Hey guys, I'm pretty good on inshore stuff but don't use my surf equipment enough to be very good at repairs. I have a Penn Squall 40 non-lever drag, non-level wind. Only been used a few times and cleaned right after I get done with it. Last night my son hooked into something big at the Port A jetties. It started making the clicker really hum as it stripped off line. Fought it for a while then lost it in the rocks. Went back this morning and set up again. I noticed when you now strip off line you can barley hear the click. Now, when you reel it, it is as loud as it has always been. The drag will still hold great when you crank it down jus hardly any click. Anybody know what might be the cause or a fix?


----------



## george.maness86 (May 29, 2012)

The brass ring inside that is basically the spring for the "clicker" could have been bent or tweaked where it doesn't have the response you had before. I believe the gear it rides on to make the noise is metal so if it is damaged you have bigger problems and will have to replace the spool but highly unlikely that that is the problem. Just take the side plate off and check the brass ring and make sure it is tight and not bent or tweaked. Maybe one of the washers between the clicker slide button got tweaked as well and just not letting it fully engage as well.


----------



## colbyntx (Jul 18, 2013)

Thanks George! The more I thought about it I realized that this was the first ever time this reel had been used. I have never pulled the side plate either. I will pull it when I get back from vacation as I haven't all the tools I need. Could a run on a big fish tweak it?


----------



## george.maness86 (May 29, 2012)

It is possible if it stayed engaged the whole time and it took off like you said. Its hard to tell without taking it apart to look. When I use the clicker offshore trolling as soon as we get the rod and start to reel the clicker is disengaged. I have never had one do something,like that though from a fish.

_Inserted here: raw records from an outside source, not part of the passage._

/-! ### Format dispatch -/

/-- R222: XFER_UP completes as the upload of the format its PSM names. RESULT is nothing, for an empty rectangle too
(log entry 19). -/
def Obligations.XferUpBehavesAsItsUpload : Prop :=
  ∀ (a : Surface) (r : Extent) (s : State) (n : Nat), n = r.w.toNat * r.h.toNat → s.fault = none → coordsFit a r →
    (surfaceFits .psmct32 a r → 4 * n ≤ s.input.length →
      ∃ t, exec (.xferUp 0x00 a r) s = .next t ∧ exec (.upload32 a r) s = .next t ∧
        t.results = s.results ++ [⟨.ok, .nothing⟩]) ∧
    (surfaceFits .psmt8 a r → n ≤ s.input.length →
      ∃ t, exec (.xferUp 0x13 a r) s = .next t ∧ exec (.upload8 a r) s = .next t ∧
        t.results = s.results ++ [⟨.ok, .nothing⟩]) ∧
    (surfaceFits .psmt4 a r → (n + 1) / 2 ≤ s.input.length →
      ∃ t, exec (.xferUp 0x14 a r) s = .next t ∧ exec (.upload4 a r) s = .next t ∧
        t.results = s.results ++ [⟨.ok, .nothing⟩])

/-- R223: XFER_DOWN completes as DOWNLOAD32 for PSMCT32. -/
def Obligations.XferDownBehavesAsDownload32 : Prop :=
  ∀ (a : Surface) (r : Extent) (s : State), s.fault = none → coordsFit a r → surfaceFits .psmct32 a r →
    ∃ t out, exec (.xferDown 0x00 a r) s = .next t ∧ exec (.download32 a r) s = .next t ∧
      t = { s with results := s.results ++ [⟨.ok, .bytes out⟩] }

/-- R224: XFER_DLIDX completes as DLIDX8 for PSMT8 and as DLIDX4 for PSMT4. -/
def Obligations.XferDlidxBehavesAsItsDownload : Prop :=
  ∀ (a : Surface) (r : Extent) (c : ClutRef) (csa : BitVec 5) (alpha : Option Byte) (s : State),
    s.fault = none → coordsFit a r →
    (surfaceFits .psmt8 a r → clutFits8 s.mem a r c →
      ∃ t out, exec (.xferDlidx 0x13 a r c csa alpha) s = .next t ∧ exec (.dlidx8 a r c alpha) s = .next t ∧
        t = { s with results := s.results ++ [⟨.ok, .bytes out⟩] }) ∧
    (surfaceFits .psmt4 a r → clutFits4 s.mem a r c csa →
      ∃ t out, exec (.xferDlidx 0x14 a r c csa alpha) s = .next t ∧ exec (.dlidx4 a r c csa alpha) s = .next t ∧
        t = { s with results := s.results ++ [⟨.ok, .bytes out⟩] })

/-- R251, R93: a format-dispatched transfer answers UNSUPPORTED for every PSM it has no transfer for, recognised or
not, whatever its other operands, and changes nothing else. -/
def Obligations.UnsupportedFormatsAnswerUnsupported : Prop :=
  ∀ (psm : BitVec 6) (a : Surface) (r : Extent) (c : ClutRef) (csa : BitVec 5) (alpha : Option Byte) (s t : State),
    s.fault = none → t = { s with results := s.results ++ [⟨.unsupported, .bytes []⟩] } →
    (psm.toNat ≠ 0x00 → psm.toNat ≠ 0x13 → psm.toNat ≠ 0x14 → exec (.xferUp psm a r) s = .next t) ∧
    (psm.toNat ≠ 0x00 → exec (.xferDown psm a r) s = .next t) ∧
    (psm.toNat ≠ 0x13 → psm.toNat ≠ 0x14 → exec (.xferDlidx psm a r c csa alpha) s = .next t)

/-- R222 to R224, R252: on every operand a dispatched transfer does what the transfer it dispatches to does, but
that a fault record names the `OP` of the command itself (the model's reading of R252, log entry 10). -/
def Obligations.DispatchedFaultsNameTheirOwnOp : Prop :=
  ∀ (a : Surface) (r : Extent) (c : ClutRef) (csa : BitVec 5) (alpha : Option Byte) (s : State) (i j : Instr)
    (op : BitVec 8), s.fault = none →
    ((i = .xferUp 0x00 a r ∧ j = .upload32 a r ∧ op = 0x50) ∨
      (i = .xferUp 0x13 a r ∧ j = .upload8 a r ∧ op = 0x50) ∨
      (i = .xferUp 0x14 a r ∧ j = .upload4 a r ∧ op = 0x50) ∨
      (i = .xferDown 0x00 a r ∧ j = .download32 a r ∧ op = 0x51) ∨
      (i = .xferDlidx 0x13 a r c csa alpha ∧ j = .dlidx8 a r c alpha ∧ op = 0x52) ∨
      (i = .xferDlidx 0x14 a r c csa alpha ∧ j = .dlidx4 a r c csa alpha ∧ op = 0x52)) →
    ∃ t u, exec i s = .next t ∧ exec j s = .next u ∧
      t = { u with fault := u.fault.map fun k => { k with op := op } }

There are a lot of possibilities that is could I'm just pretty sure that round spring with the slit cut in it for the clicker is the culprit.


----------



## sharkchum (Feb 10, 2012)

The clicker on a Penn Squall 40 has 3 settings, off, light, and heavy. Check to make sure it was on the heavy setting before you tear it apart.


----------



## colbyntx (Jul 18, 2013)

10-4 fellas! Rods already strapped to the minivan ceiling and about to pull out of port A. Will check when I get home!


----------